TOKYO | Workers began pumping more than 3 million gallons of contaminated water from Japan’s tsunami-ravaged nuclear plant into the Pacific Ocean on Monday, freeing storage space for even more highly radioactive water that has hampered efforts to stabilize the reactors.
It will take about two days to pump most of the less-radioactive water out of the Fukushima Dai-ichi nuclear complex, whose cooling systems were knocked out by the magnitude 9.0 earthquake and tsunami March 11.
Radioactivity is quickly diluted in the ocean, and government officials said the dump should not affect the safety of seafood in the area.
Since the disaster, water with different levels of radioactivity has been pooling throughout the plant.

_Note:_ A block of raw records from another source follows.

/-! ## Positioner (08) -/

/-- The step timer's expiry: the next step toward the target, or SETTLING there; in a recalibration track-zero found,
one more outward step, or failure at the limit with POSITION_FAULT, which ends SEEK_FAULT the request that waits for
it. A held recalibration begins instead, and a held seek is refused, which is a position fault of the block that waits
for it. An operation that waits for no movement stays as it is. TRK0 is an operand of the expiry, and of a failed
movement with a request held the engine acts on the held request's own answer alone (log entries 11 and 19). That the
RECALIBRATE after a first position fault is made in the same step is log entry 35. -/
def Obligations.StepTimerMoves : Prop :=
  ∀ (s : State) (trk0 : Bool), s.pos.stepTimer.isSome = true →
    let expires := exec (.stepTimerExpiry trk0) s
    (∀ x target, s.pos.state = .stepping x target →
      (x < 2 * target → expires = .next (s.setPos { s.pos with
        state := .stepping (x + 1) target, phase := s.pos.phase + 1, energised := true
        stepTimer := some s.tables.stepMs })) ∧
      (2 * target < x → expires = .next (s.setPos { s.pos with
        state := .stepping (x - 1) target, phase := s.pos.phase - 1, energised := true
        stepTimer := some s.tables.stepMs })) ∧
      (x = 2 * target → expires = .next (s.setPos { s.pos with
        state := .settling target false, stepTimer := none, settleTimer := some s.tables.settleMs }))) ∧
    (∀ taken origin limit, s.pos.state = .recalibrating taken origin limit →
      (trk0 = true → expires = .next (s.setPos { s.pos with
        state := .settling 0 true, stepTimer := none, settleTimer := some s.tables.settleMs })) ∧
      (trk0 = false → taken < limit → expires = .next (s.setPos { s.pos with
        state := .recalibrating (taken + 1) origin limit, phase := s.pos.phase - 1, energised := true
        stepTimer := some s.tables.stepMs })) ∧
      (trk0 = false → limit ≤ taken →
        let failed := raiseEvent .positionFault (BitVec.ofNat 24 origin) (s.setPos { s.pos with
          state := .unknown, energised := false, stepTimer := none, settleTimer := none, held := none })
        let recalibrating := { s.pos with
          state := .recalibrating 0 255 s.tables.recalLimit, energised := true, held := none
          stepTimer := some s.tables.stepMs, settleTimer := none, recals := bump s.pos.recals }
        let waits := fun (op : Op) => op.stage = .positionSpeed ∧ op.posOpen = true
        let faults := fun (op : Op) => expires = .next (schedule (ended op
          ⟨.seekFault, op.blocksDone, op.retriesUsed, none, none⟩ failed))
        (s.pos.held = none →
          (s.engine.op = none → expires = .next failed) ∧
          ∀ op, s.engine.op = some op →
            (waits op ∨ op.stage = .recalibrate → faults op) ∧
            (¬ waits op → op.stage ≠ .recalibrate → expires = .next failed)) ∧
        (s.pos.held = some .recalibrate → expires = .next (failed.setPos recalibrating)) ∧
        ∀ c, s.pos.held = some (.seek c) →
          (s.engine.op = none → expires = .next failed) ∧
          ∀ op, s.engine.op = some op →
            (¬ waits op → expires = .next failed) ∧
            (waits op → s.codec.mode = .idle →
              (op.faultCount = 0 → expires = .next ((failed.setPos recalibrating).setEngine
                { s.engine with op := some { op with faultCount := 1 } })) ∧
              (op.faultCount ≠ 0 → faults op))))

/-- The settle timer's expiry: a good arrival is IDLE at the target, a track-zero fault is UNKNOWN with
POSITION_FAULT. A RECAL ends OK or SEEK_FAULT; a seek that settles at the block's cylinder closes POSITION; a
recalibration is followed by the block's seek, and one that fails ends the request SEEK_FAULT; the first track-zero
fault of a block's seek is followed by a recalibration, and the second ends the request SEEK_FAULT. An operation that
waits for no movement stays as it is. A held seek or recalibration is taken when the movement ends. TRK0 is an operand
of the expiry, and with a request held the engine acts on the held request's own answer alone (log entries 11 and 19).
That the RECALIBRATE after a first position fault is made in the same step is log entry 35. -/
def Obligations.SettleTimerArrives : Prop :=
  ∀ (s : State) (trk0 : Bool) (target : Nat) (recal : Bool), s.pos.settleTimer.isSome = true →
    s.pos.state = .settling target recal →
    let rest := fun (p : PosState) => { s.pos with
      state := p, energised := false, stepTimer := none, settleTimer := none, held := none }
    let stepping := fun (x c : Nat) (phase : BitVec 2) => s.setPos { s.pos with
      state := .stepping x c, phase := phase, energised := true, stepTimer := some s.tables.stepMs
      settleTimer := none, held := none, seeks := bump s.pos.seeks }
    let recalibrating := fun (origin : Nat) => { s.pos with
      state := .recalibrating 0 origin s.tables.recalLimit, energised := true
      stepTimer := some s.tables.stepMs, settleTimer := none, held := none, recals := bump s.pos.recals }
    let good := (target = 0 ↔ trk0 = true)
    let arrived := s.setPos (rest (.idle target))
    let failed := raiseEvent .positionFault (BitVec.ofNat 24 target) (s.setPos (rest .unknown))
    let settles := exec (.settleTimerExpiry trk0) s
    let done := fun (op : Op) (status : Status) (u : State) =>
      settles = .next (schedule (ended op ⟨status, op.blocksDone, op.retriesUsed, none, none⟩ u))
    let closes := fun (op : Op) => op.speedOpen = true ∨ s.codec.mode = .idle →
      settles = .next (schedule (passOrWait { op with posOpen := false } arrived))
    let waits := fun (op : Op) => op.stage = .positionSpeed ∧ op.posOpen = true
    let stays := (good → settles = .next arrived) ∧ (¬ good → settles = .next failed)
    let moves := fun (c : Nat) =>
      (target < c → settles = .next (stepping (2 * target + 1) c (s.pos.phase + 1))) ∧
      (c < target → settles = .next (stepping (2 * target - 1) c (s.pos.phase - 1)))
    let faults := fun (op : Op) => s.codec.mode = .idle →
      (op.faultCount = 0 → settles = .next ((failed.setPos (recalibrating 255)).setEngine
        { s.engine with op := some { op with faultCount := 1 } })) ∧
      (op.faultCount ≠ 0 → done op .seekFault failed)
    (s.pos.held = none →
      (s.engine.op = none → stays) ∧
      (∀ op, s.engine.op = some op → op.req = .recal → op.stage = .recalibrate → recal = true →
        (good → done op .ok arrived) ∧ (¬ good → done op .seekFault failed)) ∧
      (∀ op, s.engine.op = some op → ¬ waits op → (op.stage = .recalibrate → recal = false) → stays) ∧
      ∀ op, s.engine.op = some op → waits op →
        (recal = false → good →
          (op.target.cylinder = target → closes op) ∧ (op.target.cylinder ≠ target → settles = .next arrived)) ∧
        (recal = true → good →
          (op.target.cylinder = target → closes op) ∧ moves op.target.cylinder) ∧
        (recal = false → ¬ good → faults op) ∧
        (recal = true → ¬ good → done op .seekFault failed)) ∧
    (∀ c, s.pos.held = some (.seek c) →
      (good → moves c) ∧
      (s.engine.op = none → (good → c = target → settles = .next arrived) ∧ (¬ good → settles = .next failed)) ∧
      ∀ op, s.engine.op = some op →
        (¬ waits op → (good → c = target → settles = .next arrived) ∧ (¬ good → settles = .next failed)) ∧
        (waits op →
          (good → c = target →
            (op.target.cylinder = c → closes op) ∧ (op.target.cylinder ≠ c → settles = .next arrived)) ∧
          (¬ good → faults op))) ∧
    (s.pos.held = some .recalibrate →
      (good → settles = .next (s.setPos (recalibrating target))) ∧
      (¬ good → settles = .next (failed.setPos (recalibrating 255))))

/-! ## Codec and engine (01, 06) -/

/-- The bits of RDATA in HUNT. Without a field's end they are kept as the codec's shift state. A decode fault or a bad
check is counted and not reported; the armed target leads to the armed action; another sector of the track changes
nothing; another cylinder or head is a position fault of the block: the hunt stops, POSITION_FAULT is raised and, the
first time, the head is recalibrated with no pass counted; the second ends the request SEEK_FAULT. The compare resumes
with an empty window, and a command's bits end with the field (log entry 12). That the RECALIBRATE after a first
position fault is made in the same step is log entry 35. -/
def Obligations.AddressFieldActs : Prop :=
  ∀ (s : State) (bits : List Bool) (op : Op) (target : SectorId) (action : Sys2Proof.Machine.Action),
    s.codec.mode = .hunt target action → s.engine.op = some op → op.stage ≠ .drain →
    target.cylinder = op.target.cylinder → target.head = op.target.head →
    let read := readAddress s.tables.inverse s.codec.reader bits
    let resumed := { s.codec with reader := .clear }
    (∀ reader, read = .more reader →
      exec (.addressFieldEnd bits) s = .next (s.setCodec { s.codec with reader := reader })) ∧
    (read = .fault → exec (.addressFieldEnd bits) s =
      .next (s.setCodec { resumed with decodeFaults := bump s.codec.decodeFaults })) ∧
    (read = .badCheck → exec (.addressFieldEnd bits) s =
      .next (s.setCodec { resumed with addrErrors := bump s.codec.addrErrors })) ∧
    (read = .good target →
      exec (.addressFieldEnd bits) s =
        .next ((s.setCodec { resumed with mode := match action with
            | .write ref => .dataWrite target ref (.gap 0)
            | .read page => .dataRead target (.read page)
            | .compare ref => .dataRead target (.compare ref)
            | .discard => .dataRead target .discard }).setEngine
          { s.engine with op := some { op with stage := if op.stage = .hunt then .transfer else op.stage } })) ∧
    (∀ id, read = .good id → id ≠ target → id.cylinder = target.cylinder → id.head = target.head →
      exec (.addressFieldEnd bits) s = .next (s.setCodec resumed)) ∧
    ∀ id c, read = .good id → (id.cylinder ≠ target.cylinder ∨ id.head ≠ target.head) → s.pos.state = .idle c →
      let failed := raiseEvent .positionFault (BitVec.ofNat 24 c) ((s.setCodec { resumed with
        mode := .idle, stopHeld := false, wdata := [] }).setPos { s.pos with state := .unknown })
      (op.faultCount = 0 →
        exec (.addressFieldEnd bits) s = .next ((failed.setPos { s.pos with
            state := .recalibrating 0 255 s.tables.recalLimit, energised := true
            stepTimer := some s.tables.stepMs, recals := bump s.pos.recals }).setEngine
          { s.engine with op := some { op with faultCount := 1, stage := .positionSpeed, posOpen := true } })) ∧
      (op.faultCount ≠ 0 →
        exec (.addressFieldEnd bits) s = .next (schedule (ended op
          ⟨.seekFault, op.blocksDone, op.retriesUsed, none, none⟩ failed)))

/-- The hunt timeout, once hunt revolutions have reached hunt_revs. While the budget lasts another pass is armed for
the same sector, counted once; a write pass only with the write-protect sense inactive, asked before the pass is
counted (log entry 18), else the request ends WRITE_PROTECTED. A READ or VERIFY whose budget is spent ends
SECTOR_NOT_FOUND or DATA_ERROR. Once the target has matched, STOP is held instead. Before hunt_revs is reached nothing
happens. That the expiry is a step of its own and not part of the pulse that completes the count is read from 06 R98
(log entry 8). -/
def Obligations.HuntTimeoutFailsPass : Prop :=
  ∀ (s : State) (op : Op) (target : SectorId) (action : Sys2Proof.Machine.Action), s.engine.op = some op →
    op.stage ≠ .drain →
    let reads := op.purpose = .read ∧ (∃ lba count flags, op.req = .read lba count flags) ∨
      op.purpose = .discard ∧ (∃ lba count flags, op.req = .verify lba count flags)
    let writes := (op.purpose = .write ∨ op.purpose = .compare) ∧
      ((∃ lba count flags, op.req = .write lba count flags) ∨ ∃ lba, op.req = .reassign lba)
    let idled := s.setCodec { s.codec with mode := .idle, stopHeld := false, reader := .clear, wdata := [] }
    let failures := if op.failures = .none then .huntOnly else op.failures
    let again := { op with
      pass := op.pass + 1, retriesUsed := min 255 (op.retriesUsed + 1), failures := failures }
    (op.huntRevs < s.tables.huntRevs → exec .huntTimeout s = .next s) ∧
    (s.tables.huntRevs ≤ op.huntRevs →
      (s.codec.mode = .hunt target action →
        (reads → op.pass < 1 + s.tables.readRetries → exec .huntTimeout s = .next (passBegun again
          (idled.setEngine { s.engine with readRetries := bump s.engine.readRetries }))) ∧
        (reads → 1 + s.tables.readRetries ≤ op.pass →
          exec .huntTimeout s = .next (schedule (ended { op with failures := failures }
            ⟨if op.failures = .mixed then .dataError else .sectorNotFound, op.blocksDone, op.retriesUsed,
              some (op.req.firstLba + op.cursor), none⟩ idled))) ∧
        (writes → op.pass < 1 + s.tables.writeRetries →
          (s.pins.wprot = false → exec .huntTimeout s = .next (passBegun { again with purpose := .write }
            (idled.setEngine { s.engine with writeRetries := bump s.engine.writeRetries }))) ∧
          (s.pins.wprot = true → exec .huntTimeout s = .next (schedule (produceDone op.tag
            ⟨.writeProtected, op.blocksDone, op.retriesUsed, none, none⟩ idled))))) ∧
      ((s.codec.mode = .dataRead target action ∨ ∃ ref phase, s.codec.mode = .dataWrite target ref phase) →
        exec .huntTimeout s = .next (s.setCodec { s.codec with stopHeld := true })))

People who live within 12 miles have been evacuated and have not been allowed to return.
The pooling water has damaged systems, and the radiation hazard has prevented workers from getting close enough to power up cooling systems needed to stabilize dangerously vulnerable fuel rods.
On Saturday, they discovered that some radioactive water was pouring into the ocean.
The less-radioactive water that officials are dumping purposely into the sea is up to 500 times the legal limit for radiation.
“We think releasing water with low levels of radiation is preferable to allowing water with high levels of radiation to be released into the environment,” said Junichi Matsumoto, an official with plant operator Tokyo Electric Power Co. (Tepco).
Workers need to get rid of the highly radioactive water, but first they need somewhere safe to put it. Much of the less-radioactive water being dumped into the sea is from the tsunami and had accumulated in a nuclear waste storage building.
The building is not meant to hold water, but it’s also not leaking, so engineers decided to empty it so they can pump in the more-radioactive water. The rest of the water going into the sea is coming from a trench beneath two of the plant’s six reactors.
More water keeps pooling because Tepco has been forced to rely on makeshift methods of bringing down temperatures and pressure by pumping water into the reactors and allowing it to gush out wherever it can. It is a messy process, but it is preventing a full meltdown of the fuel rods that would release even more radioactivity into the environment.
“We must keep putting water into the reactors to cool to prevent further fuel damage, even though we know that there is a side effect, which is the leakage,” said Hidehiko Nishiyama, a spokesman for Japan’s Nuclear and Industrial Safety Agency. “We want to get rid of the stagnant water and decontaminate the place so that we can return to our primary task to restore the sustainable cooling capacity as quickly as possible.”